Collected data entries
+++
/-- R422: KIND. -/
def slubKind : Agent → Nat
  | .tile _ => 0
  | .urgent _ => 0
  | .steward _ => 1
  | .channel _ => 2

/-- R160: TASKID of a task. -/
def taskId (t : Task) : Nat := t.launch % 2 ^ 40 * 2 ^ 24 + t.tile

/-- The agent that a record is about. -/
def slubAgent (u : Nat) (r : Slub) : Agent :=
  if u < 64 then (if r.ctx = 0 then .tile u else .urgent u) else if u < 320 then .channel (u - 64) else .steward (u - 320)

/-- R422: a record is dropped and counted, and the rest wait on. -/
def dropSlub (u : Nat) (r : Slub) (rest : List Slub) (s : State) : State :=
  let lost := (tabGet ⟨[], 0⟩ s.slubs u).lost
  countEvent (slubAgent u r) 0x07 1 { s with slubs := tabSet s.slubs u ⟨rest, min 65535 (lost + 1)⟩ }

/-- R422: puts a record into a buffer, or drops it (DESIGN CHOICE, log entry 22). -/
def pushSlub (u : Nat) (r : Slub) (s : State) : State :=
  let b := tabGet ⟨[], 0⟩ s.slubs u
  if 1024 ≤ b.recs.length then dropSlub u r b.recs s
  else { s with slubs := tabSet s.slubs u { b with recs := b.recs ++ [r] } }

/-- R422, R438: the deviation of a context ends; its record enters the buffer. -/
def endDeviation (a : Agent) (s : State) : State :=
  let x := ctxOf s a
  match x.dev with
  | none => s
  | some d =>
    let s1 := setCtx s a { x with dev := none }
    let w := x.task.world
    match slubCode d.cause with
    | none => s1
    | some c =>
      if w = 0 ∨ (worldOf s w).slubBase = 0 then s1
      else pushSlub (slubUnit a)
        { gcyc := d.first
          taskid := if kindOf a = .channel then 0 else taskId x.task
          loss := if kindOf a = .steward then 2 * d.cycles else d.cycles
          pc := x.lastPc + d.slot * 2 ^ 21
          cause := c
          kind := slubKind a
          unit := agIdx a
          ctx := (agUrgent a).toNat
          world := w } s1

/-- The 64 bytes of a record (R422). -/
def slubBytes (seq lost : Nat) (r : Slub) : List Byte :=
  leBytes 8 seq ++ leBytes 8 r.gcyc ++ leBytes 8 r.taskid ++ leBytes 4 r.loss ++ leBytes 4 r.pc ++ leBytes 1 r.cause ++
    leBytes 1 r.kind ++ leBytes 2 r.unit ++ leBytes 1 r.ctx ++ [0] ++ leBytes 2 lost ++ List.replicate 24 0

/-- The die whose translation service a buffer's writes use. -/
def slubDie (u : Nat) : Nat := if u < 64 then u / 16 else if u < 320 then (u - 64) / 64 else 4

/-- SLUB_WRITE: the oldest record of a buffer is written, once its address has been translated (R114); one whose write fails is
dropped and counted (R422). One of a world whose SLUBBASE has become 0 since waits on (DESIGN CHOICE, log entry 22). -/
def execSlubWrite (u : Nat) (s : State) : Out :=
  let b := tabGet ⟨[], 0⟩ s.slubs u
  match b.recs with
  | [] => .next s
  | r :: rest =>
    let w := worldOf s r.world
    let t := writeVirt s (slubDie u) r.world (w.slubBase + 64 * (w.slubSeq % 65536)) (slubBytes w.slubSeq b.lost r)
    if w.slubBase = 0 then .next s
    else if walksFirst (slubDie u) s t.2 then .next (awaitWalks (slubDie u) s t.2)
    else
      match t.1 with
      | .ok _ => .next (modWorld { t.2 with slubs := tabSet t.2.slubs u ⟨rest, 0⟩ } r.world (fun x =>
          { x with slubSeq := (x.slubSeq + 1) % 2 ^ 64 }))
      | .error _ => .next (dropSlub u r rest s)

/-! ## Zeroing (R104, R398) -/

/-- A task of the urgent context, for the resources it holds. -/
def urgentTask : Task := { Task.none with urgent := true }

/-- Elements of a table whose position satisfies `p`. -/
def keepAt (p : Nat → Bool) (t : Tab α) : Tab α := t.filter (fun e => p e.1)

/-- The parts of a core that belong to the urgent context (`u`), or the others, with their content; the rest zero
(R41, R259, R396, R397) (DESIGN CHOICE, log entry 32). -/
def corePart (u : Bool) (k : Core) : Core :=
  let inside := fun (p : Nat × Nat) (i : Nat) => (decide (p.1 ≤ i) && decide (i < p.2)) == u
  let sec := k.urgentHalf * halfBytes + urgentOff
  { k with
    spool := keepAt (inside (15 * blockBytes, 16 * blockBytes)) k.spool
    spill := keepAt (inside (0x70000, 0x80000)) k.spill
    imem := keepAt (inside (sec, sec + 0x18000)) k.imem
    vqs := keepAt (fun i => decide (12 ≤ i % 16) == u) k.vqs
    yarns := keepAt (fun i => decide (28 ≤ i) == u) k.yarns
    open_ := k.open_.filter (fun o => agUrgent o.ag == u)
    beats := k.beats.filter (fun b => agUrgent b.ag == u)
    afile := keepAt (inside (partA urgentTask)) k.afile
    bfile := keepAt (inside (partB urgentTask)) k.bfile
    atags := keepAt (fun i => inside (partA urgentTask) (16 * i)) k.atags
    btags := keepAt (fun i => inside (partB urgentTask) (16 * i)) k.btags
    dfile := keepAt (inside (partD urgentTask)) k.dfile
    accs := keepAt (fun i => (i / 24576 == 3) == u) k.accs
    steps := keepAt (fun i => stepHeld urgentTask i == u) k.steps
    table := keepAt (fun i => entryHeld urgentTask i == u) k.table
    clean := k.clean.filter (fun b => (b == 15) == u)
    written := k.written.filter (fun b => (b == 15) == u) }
+++
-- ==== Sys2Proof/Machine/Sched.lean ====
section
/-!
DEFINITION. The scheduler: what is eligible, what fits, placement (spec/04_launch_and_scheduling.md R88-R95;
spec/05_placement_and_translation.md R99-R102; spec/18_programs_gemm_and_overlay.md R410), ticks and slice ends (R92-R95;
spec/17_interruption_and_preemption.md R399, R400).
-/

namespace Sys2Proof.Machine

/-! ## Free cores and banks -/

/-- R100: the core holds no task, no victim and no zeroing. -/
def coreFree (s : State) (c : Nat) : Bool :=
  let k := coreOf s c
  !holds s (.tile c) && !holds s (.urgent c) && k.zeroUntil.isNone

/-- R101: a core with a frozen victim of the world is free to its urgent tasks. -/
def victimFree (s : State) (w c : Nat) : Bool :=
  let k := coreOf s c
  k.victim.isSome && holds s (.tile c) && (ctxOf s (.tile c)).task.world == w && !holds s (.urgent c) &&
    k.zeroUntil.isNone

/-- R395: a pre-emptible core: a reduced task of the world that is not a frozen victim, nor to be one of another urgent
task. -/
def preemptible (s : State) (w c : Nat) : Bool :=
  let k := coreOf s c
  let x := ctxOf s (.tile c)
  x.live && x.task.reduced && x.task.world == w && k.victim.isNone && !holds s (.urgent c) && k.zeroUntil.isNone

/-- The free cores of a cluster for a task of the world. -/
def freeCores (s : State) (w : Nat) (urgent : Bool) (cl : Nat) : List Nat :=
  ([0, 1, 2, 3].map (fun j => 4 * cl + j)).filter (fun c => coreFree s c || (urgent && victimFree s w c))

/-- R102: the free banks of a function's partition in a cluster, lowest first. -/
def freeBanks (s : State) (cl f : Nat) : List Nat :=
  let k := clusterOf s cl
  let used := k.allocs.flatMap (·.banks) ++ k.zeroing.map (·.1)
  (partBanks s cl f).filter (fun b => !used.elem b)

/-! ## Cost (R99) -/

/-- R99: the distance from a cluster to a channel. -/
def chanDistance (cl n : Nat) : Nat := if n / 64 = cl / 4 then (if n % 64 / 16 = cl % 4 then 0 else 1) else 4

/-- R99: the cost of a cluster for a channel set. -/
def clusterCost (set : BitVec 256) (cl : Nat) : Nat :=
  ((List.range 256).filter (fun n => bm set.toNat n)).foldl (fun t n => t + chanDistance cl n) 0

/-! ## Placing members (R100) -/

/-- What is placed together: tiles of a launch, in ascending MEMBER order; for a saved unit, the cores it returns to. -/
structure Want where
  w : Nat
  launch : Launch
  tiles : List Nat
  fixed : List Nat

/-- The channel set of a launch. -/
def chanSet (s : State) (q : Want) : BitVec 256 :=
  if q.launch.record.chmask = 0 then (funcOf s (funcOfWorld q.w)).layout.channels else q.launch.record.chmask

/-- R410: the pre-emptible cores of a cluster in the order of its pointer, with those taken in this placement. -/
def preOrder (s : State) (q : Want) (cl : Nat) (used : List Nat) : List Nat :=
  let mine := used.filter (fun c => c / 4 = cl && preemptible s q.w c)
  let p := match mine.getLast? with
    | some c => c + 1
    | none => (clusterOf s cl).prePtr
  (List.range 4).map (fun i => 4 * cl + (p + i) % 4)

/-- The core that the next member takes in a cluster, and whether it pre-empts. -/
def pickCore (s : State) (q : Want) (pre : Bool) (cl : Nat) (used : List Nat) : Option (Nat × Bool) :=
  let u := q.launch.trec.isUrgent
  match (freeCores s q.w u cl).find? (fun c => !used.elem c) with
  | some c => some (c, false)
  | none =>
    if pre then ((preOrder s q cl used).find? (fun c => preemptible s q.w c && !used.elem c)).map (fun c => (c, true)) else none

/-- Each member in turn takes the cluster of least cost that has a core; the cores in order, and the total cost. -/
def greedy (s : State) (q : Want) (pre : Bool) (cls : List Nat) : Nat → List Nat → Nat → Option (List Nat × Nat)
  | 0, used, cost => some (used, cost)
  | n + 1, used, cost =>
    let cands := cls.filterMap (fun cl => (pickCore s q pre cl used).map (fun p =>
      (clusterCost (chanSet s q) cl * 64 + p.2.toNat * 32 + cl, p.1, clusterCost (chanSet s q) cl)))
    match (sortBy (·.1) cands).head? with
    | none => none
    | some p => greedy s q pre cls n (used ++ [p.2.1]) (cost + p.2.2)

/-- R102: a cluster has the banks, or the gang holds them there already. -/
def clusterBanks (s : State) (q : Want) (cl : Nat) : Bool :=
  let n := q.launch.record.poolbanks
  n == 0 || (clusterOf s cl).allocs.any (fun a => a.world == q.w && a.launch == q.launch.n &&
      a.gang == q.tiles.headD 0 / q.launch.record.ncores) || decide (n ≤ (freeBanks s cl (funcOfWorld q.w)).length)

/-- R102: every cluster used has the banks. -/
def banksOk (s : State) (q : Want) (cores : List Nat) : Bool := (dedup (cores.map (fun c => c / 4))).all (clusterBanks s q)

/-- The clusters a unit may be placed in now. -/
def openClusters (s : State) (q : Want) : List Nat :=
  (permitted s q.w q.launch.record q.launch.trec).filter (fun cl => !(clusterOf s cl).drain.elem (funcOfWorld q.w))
+++
● Task statement
The output should be exactly the lines above from the line containing "R422: KIND. -/" to the line containing "if u < 64 then (if", inclusive, with no other lines.

● Solution for this task
/-- R422: KIND. -/
def slubKind : Agent → Nat
  | .tile _ => 0
  | .urgent _ => 0
  | .steward _ => 1
  | .channel _ => 2

/-- R160: TASKID of a task. -/
def taskId (t : Task) : Nat := t.launch % 2 ^ 40 * 2 ^ 24 + t.tile

/-- The agent that a record is about. -/
def slubAgent (u : Nat) (r : Slub) : Agent :=
  if u < 64 then (if r.ctx = 0 then .tile u else .urgent u) else if u < 320 then .channel (u - 64) else .steward (u - 320)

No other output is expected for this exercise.